Nutrition Facts : Calories 311.3, Fat 2, SaturatedFat 0.5, Sodium 6187.1, Carbohydrate 61.2, Fiber 3, Sugar 4.3, Protein 12.7

Tips:

  • Choose the right cut of pork: Pork shoulder (also known as pork butt) is the best cut for this dish because it is flavorful and has a good amount of fat. Pork loin can also be used, but it is a leaner cut, so be sure to cook it carefully to avoid drying it out.
  • Marinate the pork: Marinating the pork helps to tenderize it and add flavor. The marinade in this recipe is made with garlic, paprika, cumin, oregano, and white wine. You can also use other ingredients, such as olive oil, lemon juice, or orange juice.
  • Cook the pork slowly: Pork shoulder is a tough cut of meat, so it needs to be cooked slowly to tenderize it. Braising is a great way to cook pork shoulder because it involves simmering the meat in a liquid. This method helps to break down the connective tissue in the meat and make it fall-apart tender.
  • Serve with rice and vegetables: Portuguese pork is traditionally served with rice and vegetables.

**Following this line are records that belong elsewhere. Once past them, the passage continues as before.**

-- ==== Sys2Proof/Laws/Step.lean ====
section
/-!
SUPPORT. What a command can do to the state, said once: it acts on the device alone, on grid and device, or as a power event; it always answers a
next state, and never touches the queue.
-/

namespace Sys2Proof.Machine
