-- ==== Sys2Proof/Tests/Slice0.lean ====
section
/-!
SUPPORT. Tests: the well-formedness checks, and single commands and operations beside the worked examples and tables of the spec, which each
test names.
-/

namespace Sys2Proof.Tests

open Sys2Proof Sys2Proof.Machine

set_option Elab.async false

/-! Well-formedness: each check refuses an ill-formed term. -/

theorem test_wf_boundary : (Instr.clauseBoundary 0 (List.replicate 14 0) [] []).wf = true ∧ (Instr.clauseBoundary 0 [] [] []).wf = false := by decide +kernel

theorem test_wf_writes :
    (Instr.doorbellSqUpdate 0 0x1000 8 0).wf = true ∧ (Instr.doorbellSqUpdate 16 0x1000 8 0).wf = false ∧ (Instr.doorbellCqUpdate 0 (2 ^ 21) 8 0).wf = false ∧
    (Instr.doorbellRestart 0 0x1000 3 0).wf = false ∧ (Instr.evqEnableWrite 0 0 8 (2 ^ 64)).wf = false ∧ (Instr.evqHeadWrite 16 0 8 0).wf = false ∧
    (Instr.stallSeenClear 0x18 16 0).wf = false ∧ (Instr.registerWrite 0 0 0 0).wf = false := by decide +kernel

theorem test_wf_cores :
    (Instr.nop 4159).wf = true ∧
    [Instr.nop 4160, .tload 4160 [], .tstore 4160 [], .gather 4160 [], .scatter 4160 [], .fill 4160, .mm 4160, .accRead 4160, .accWrite 4160, .quant 4160,
     .dequant 4160, .vop 4160, .vred 4160, .rotate 4160, .smxPart 4160, .smxMerge 4160, .partEmit 4160, .appendRows 4160, .nbIssue 4160,
     .nbOperationComplete 4160 0 [], .movementComplete 4160 0, .semWait 4160, .semSignal 4160, .barCl 4160, .barDev 4160, .bcast 4160, .flag 4160,
     .flagWait 4160, .loopBegin 4160, .loopEnd 4160, .skip 4160, .endDesc 4160, .unitDescriptorComplete 4160 0].all (fun i => !i.wf) = true := by decide +kernel

theorem test_wf_packets :
    (Instr.ackReceive (headOf 0)).wf = true ∧ (Instr.ackReceive { headOf 0 with psn := 2 ^ 24 }).wf = false ∧
    (Instr.hello (headOf 0) []).wf = false ∧ (Instr.find { headOf 0 with sub := 16 } (List.replicate 128 0)).wf = false ∧
    (Instr.shardWriteImmediate (headOf 0) 0 0 0 (2 ^ 32) []).wf = false ∧ (Instr.rdmaWriteReceive (headOf 0) (2 ^ 64) 0 0 []).wf = false ∧
    (Instr.writeWithImmediate (headOf 0) 0 (2 ^ 32) 0 0 []).wf = false ∧ (Instr.rdmaReadRequest (headOf 0) 0 0 (2 ^ 32)).wf = false ∧
    (Instr.ptpMessageReceive 16 0 (.sync 0 none)).wf = false := by decide +kernel

theorem test_wf_network :
    (Instr.ackTimeout (2 ^ 24) 0).wf = false ∧ (Instr.qpPacerRelease (2 ^ 24) 0).wf = false ∧ (Instr.arpRequest 0 64 (2 ^ 48) 0 0).wf = false ∧
    (Instr.neighborSolicitation 0 64 0 (2 ^ 128) 0).wf = false ∧ (Instr.pfcPauseExpiry 0 8 0).wf = false ∧ (Instr.egressFrameStart 16 0).wf = false ∧
    (Instr.portTrainingComplete 4 0 0).wf = false ∧ (Instr.ethLaneFailure 0 8 0 0).wf = false ∧ (Instr.rebindSwitch 32).wf = false ∧
    (Instr.ckptStaged 2048 0).wf = false := by decide +kernel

Rice is a good way to soak up the flavorful sauce from the pork. Vegetables, such as potatoes, carrots, and green beans, are also a good accompaniment to this dish.

Conclusion:

Portuguese pork is a delicious and flavorful dish that is perfect for a special occasion or a casual weeknight meal. The pork is marinated in a flavorful blend of spices and then braised until it is fall-apart tender. Serve it with rice and vegetables for a complete meal that everyone will enjoy.